- _EXERCISE_:
Your response should give back each record exactly, word for word.

··· DATA RECORDS ···

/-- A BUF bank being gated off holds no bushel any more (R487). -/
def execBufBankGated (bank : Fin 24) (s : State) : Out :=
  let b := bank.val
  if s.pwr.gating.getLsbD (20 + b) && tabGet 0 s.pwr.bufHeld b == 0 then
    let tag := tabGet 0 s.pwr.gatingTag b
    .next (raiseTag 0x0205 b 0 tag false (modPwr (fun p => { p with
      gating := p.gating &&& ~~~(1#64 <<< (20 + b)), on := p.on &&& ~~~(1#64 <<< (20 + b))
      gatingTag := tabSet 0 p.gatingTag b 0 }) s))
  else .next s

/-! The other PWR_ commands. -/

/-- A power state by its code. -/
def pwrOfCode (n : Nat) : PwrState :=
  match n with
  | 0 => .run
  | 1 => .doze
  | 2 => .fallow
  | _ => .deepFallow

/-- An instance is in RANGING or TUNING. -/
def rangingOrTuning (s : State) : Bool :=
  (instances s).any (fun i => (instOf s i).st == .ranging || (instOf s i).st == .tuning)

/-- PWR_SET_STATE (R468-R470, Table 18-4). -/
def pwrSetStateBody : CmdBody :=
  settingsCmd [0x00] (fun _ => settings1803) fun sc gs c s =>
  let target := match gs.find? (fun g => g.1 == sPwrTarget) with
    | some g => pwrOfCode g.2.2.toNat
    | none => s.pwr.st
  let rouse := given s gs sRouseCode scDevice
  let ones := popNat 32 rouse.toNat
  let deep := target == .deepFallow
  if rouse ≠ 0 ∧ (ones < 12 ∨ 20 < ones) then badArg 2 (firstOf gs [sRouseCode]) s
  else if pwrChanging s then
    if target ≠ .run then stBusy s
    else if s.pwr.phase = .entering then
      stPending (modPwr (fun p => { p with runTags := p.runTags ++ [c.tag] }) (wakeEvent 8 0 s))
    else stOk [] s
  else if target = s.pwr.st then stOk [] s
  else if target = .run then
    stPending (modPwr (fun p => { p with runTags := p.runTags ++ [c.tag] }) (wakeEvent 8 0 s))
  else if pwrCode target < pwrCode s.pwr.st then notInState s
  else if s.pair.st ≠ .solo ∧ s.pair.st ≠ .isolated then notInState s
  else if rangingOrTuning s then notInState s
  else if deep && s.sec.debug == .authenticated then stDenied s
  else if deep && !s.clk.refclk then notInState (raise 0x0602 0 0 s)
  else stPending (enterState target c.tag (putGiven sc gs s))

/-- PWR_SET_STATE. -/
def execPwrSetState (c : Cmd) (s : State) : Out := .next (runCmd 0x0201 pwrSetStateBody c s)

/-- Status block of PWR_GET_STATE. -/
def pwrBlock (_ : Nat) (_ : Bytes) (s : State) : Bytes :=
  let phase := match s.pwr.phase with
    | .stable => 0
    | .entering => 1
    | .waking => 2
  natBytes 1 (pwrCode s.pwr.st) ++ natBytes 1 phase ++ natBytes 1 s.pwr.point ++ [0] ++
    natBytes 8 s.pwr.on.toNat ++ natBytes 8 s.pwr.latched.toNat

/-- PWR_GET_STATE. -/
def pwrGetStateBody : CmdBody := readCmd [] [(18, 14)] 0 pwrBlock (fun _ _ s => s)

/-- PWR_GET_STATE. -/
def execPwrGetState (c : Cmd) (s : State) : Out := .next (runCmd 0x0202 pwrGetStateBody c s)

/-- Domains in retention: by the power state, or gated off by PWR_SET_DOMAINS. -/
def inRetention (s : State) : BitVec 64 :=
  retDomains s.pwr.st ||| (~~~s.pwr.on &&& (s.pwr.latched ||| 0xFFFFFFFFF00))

···

- _EXERCISE RESPONSE_:
/-- A BUF bank being gated off holds no bushel any more (R487). -/
def execBufBankGated (bank : Fin 24) (s : State) : Out :=
  let b := bank.val
  if s.pwr.gating.getLsbD (20 + b) && tabGet 0 s.pwr.bufHeld b == 0 then
    let tag := tabGet 0 s.pwr.gatingTag b
    .next (raiseTag 0x0205 b 0 tag false (modPwr (fun p => { p with
      gating := p.gating &&& ~~~(1#64 <<< (20 + b)), on := p.on &&& ~~~(1#64 <<< (20 + b))
      gatingTag := tabSet 0 p.gatingTag b 0 }) s))
  else .next s

/-! The other PWR_ commands. -/

/-- A power state by its code. -/
def pwrOfCode (n : Nat) : PwrState :=
  match n with
  | 0 => .run
  | 1 => .doze
  | 2 => .fallow
  | _ => .deepFallow

/-- An instance is in RANGING or TUNING. -/
def rangingOrTuning (s : State) : Bool :=
  (instances s).any (fun i => (instOf s i).st == .ranging || (instOf s i).st == .tuning)

/-- PWR_SET_STATE (R468-R470, Table 18-4). -/
def pwrSetStateBody : CmdBody :=
  settingsCmd [0x00] (fun _ => settings1803) fun sc gs c s =>
  let target := match gs.find? (fun g => g.1 == sPwrTarget) with
    | some g => pwrOfCode g.2.2.toNat
    | none => s.pwr.st
  let rouse := given s gs sRouseCode scDevice
  let ones := popNat 32 rouse.toNat
  let deep := target == .deepFallow
  if rouse ≠ 0 ∧ (ones < 12 ∨ 20 < ones) then badArg 2 (firstOf gs [sRouseCode]) s
  else if pwrChanging s then
    if target ≠ .run then stBusy s
    else if s.pwr.phase = .entering then
      stPending (modPwr (fun p => { p with runTags := p.runTags ++ [c.tag] }) (wakeEvent 8 0 s))
    else stOk [] s
  else if target = s.pwr.st then stOk [] s
  else if target = .run then
    stPending (modPwr (fun p => { p with runTags := p.runTags ++ [c.tag] }) (wakeEvent 8 0 s))
  else if pwrCode target < pwrCode s.pwr.st then notInState s
  else if s.pair.st ≠ .solo ∧ s.pair.st ≠ .isolated then notInState s
  else if rangingOrTuning s then notInState s
  else if deep && s.sec.debug == .authenticated then stDenied s
  else if deep && !s.clk.refclk then notInState (raise 0x0602 0 0 s)
  else stPending (enterState target c.tag (putGiven sc gs s))

/-- PWR_SET_STATE. -/
def execPwrSetState (c : Cmd) (s : State) : Out := .next (runCmd 0x0201 pwrSetStateBody c s)

/-- Status block of PWR_GET_STATE. -/
def pwrBlock (_ : Nat) (_ : Bytes) (s : State) : Bytes :=
  let phase := match s.pwr.phase with
    | .stable => 0
    | .entering => 1
    | .waking => 2
  natBytes 1 (pwrCode s.pwr.st) ++ natBytes 1 phase ++ natBytes 1 s.pwr.point ++ [0] ++
    natBytes 8 s.pwr.on.toNat ++ natBytes 8 s.pwr.latched.toNat

/-- PWR_GET_STATE. -/
def pwrGetStateBody : CmdBody := readCmd [] [(18, 14)] 0 pwrBlock (fun _ _ s => s)

/-- PWR_GET_STATE. -/
def execPwrGetState (c : Cmd) (s : State) : Out := .next (runCmd 0x0202 pwrGetStateBody c s)

/-- Domains in retention: by the power state, or gated off by PWR_SET_DOMAINS. -/
def inRetention (s : State) : BitVec 64 :=
  retDomains s.pwr.st ||| (~~~s.pwr.on &&& (s.pwr.latched ||| 0xFFFFFFFFF00))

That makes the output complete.